Wambua also mentions in the book that while in university, he worked as a night watchman at Kisii estate in Makongeni, Thika, Kiambu County, and was hosted in a local church due to his inability to pay rent.

He also discusses his difficult decision to retake the KCSE exams after being denied direct admission to the university on his first attempt.

“I was afraid of what the society would have thought of me, failing again, but this time, I was not starting from failure but experience,” an excerpt read.

Wambua made his writing debut during his fourth year of high school following encouragement from a fellow student SK Kajwang who had successfully published his book. He read over 30 books to improve his craft before beginning his writing career.

“The whole process is time-demanding and requires commitment and creativity. You must set deadlines to ensure you do not start a project then drop it along the way,” he said.

He adds that when creating a book, one must first work on a draft copy that is then corrected.
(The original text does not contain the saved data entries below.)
def signalWork (h : PktHdr) (m : SignalMsg) (w : Work) : Work :=
  if w.heeds h false ∧ 1 ≤ m.op ∧ m.op ≤ 4 then
    let p : Parked := { port := h.port, sender := h.src, ctx := h.ctx, rid := m.rid, op := m.op, n := m.n, fence := m.fence,
                        since := w.dev.beat, group := m.group, step := m.step, gen := m.gen, cop := m.cop, format := m.format,
                        elements := m.elements }
    let holds := m.fenced && !w.fenceReached h.port h.src m.fence
    if holds ∧ 256 ≤ (w.dev.parkedAt h.port).length then w
    else
      let w := w.takeSignal h.port (mkPacket 4 0 h.ctx h.dst h.src
        (leBytes 4 (m.rid % 2 ^ 20 + m.op * 2 ^ 24 + b2n m.fenced * 2 ^ 31) ++ leBytes 2 m.n)
        (some (leBytes 4 m.fence ++ leBytes 2 m.group ++ leBytes 2 m.step ++ leBytes 2 m.gen ++ leBytes 1 m.cop ++ leBytes 1 m.format
          ++ leBytes 4 m.elements)) [])
      let ok := if 3 ≤ m.op then w.pktGroup h.port m.group m.gen else (some 0, w)
      match ok with
      | (none, w) => w
      | (some _, w) =>
        if holds then (w.updSync (fun y => { y with parked := y.parked ++ [p] })).count pgSy 3
        else
          let w := if m.fenced then w.releaseBefore h.port h.src else w.count pgSy 4
          w.applySignal p
  else w

/-- SIGNAL (R302, R304, R306). -/
def execSignal (h : PktHdr) (m : SignalMsg) (s : State) : Host.Outcome State Fault Refusal := s.run (signalWork h m)

def parkedSignalReleaseWork (port : Nat) (w : Work) : Work :=
  match w.releasable port with
  | some p => w.releaseParked p
  | none => w

/-- PARKED_SIGNAL_RELEASE (R302). -/
def execParkedSignalRelease (port : Nat) (s : State) : Host.Outcome State Fault Refusal := s.run (parkedSignalReleaseWork port)

/-! ### TIME (R323 to R325) -/

/-- A time t ticks away from now, never below 0, rounded up to a multiple of 4 (R10). -/
def Work.timeAt (w : Work) (offset : Int) : Nat := roundUp (((w.dev.time : Int) + offset).toNat) 4

/-- The upstream partner of a LINK device says in every exchange whether it is unlocked (R324). -/
def Work.upstreamSays (w : Work) (p : Nat) (unlocked : Bool) : Work :=
  if w.source = 2 ∧ p = w.rf pgCr .crCfg 11 8 then
    (w.crier (fun c => { c with upUnlocked := unlocked })).whenB unlocked (fun w => w.setUnlocked (some p))
  else w

/-- The upstream partner's offset: adopted while the time base is not set or a load is armed, otherwise steered by. -/
def Work.upstream (w : Work) (offset : Int) : Work :=
  let w := w.setRf pgCr .crStatus 15 0 (sat16 offset)
  if !w.timeValid || w.dev.crier.armed then w.loadTime (w.timeAt offset)
    else
      let hist := (offset :: w.dev.crier.history).take 8
      let m := meanOf hist
      let w := w.crier (fun c => { c with history := hist, upMean := some m })
      if 4 ≤ m.natAbs then (w.steer (decide (0 < m))).crier (fun c => { c with history := [] }) else w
A manuscript is also sent for grammar checking and proofreading by an editor before the copyright is given and the final copy is sent for printing or publication.

Wambua admits he wasn't sure whether his writing would make sense to the readers, but he kept writing, focusing on communicating a message of inspiration and encouragement.

“I believe the invaluable lessons I picked from the hardships I faced can encourage someone at the brink of giving up to achieve their dreams and become reputable people in the society,” Wambua said.

His neighbour, also a family friend, Hassan Abdi said the feat would inspire other young people to be more deliberate in pursuing their aspirations.

“We are happy for him. Seeing someone from a humble family defy the odds and achieve their dreams is quite encouraging and a testament that education is vital,” Hassan said. Hassan said there were a lot of talented youth in Isiolo County but could not realise their potential due to a lack of empowerment by local leaders and the county government.

His books are available at the Nuria Bookstore.

Wambua is currently writing his second book, On the Other Side, which urges young people not to give up on their aspirations. "Keep believing, stay positive, and don't be afraid to try because unless you do, you will never know what you are capable of".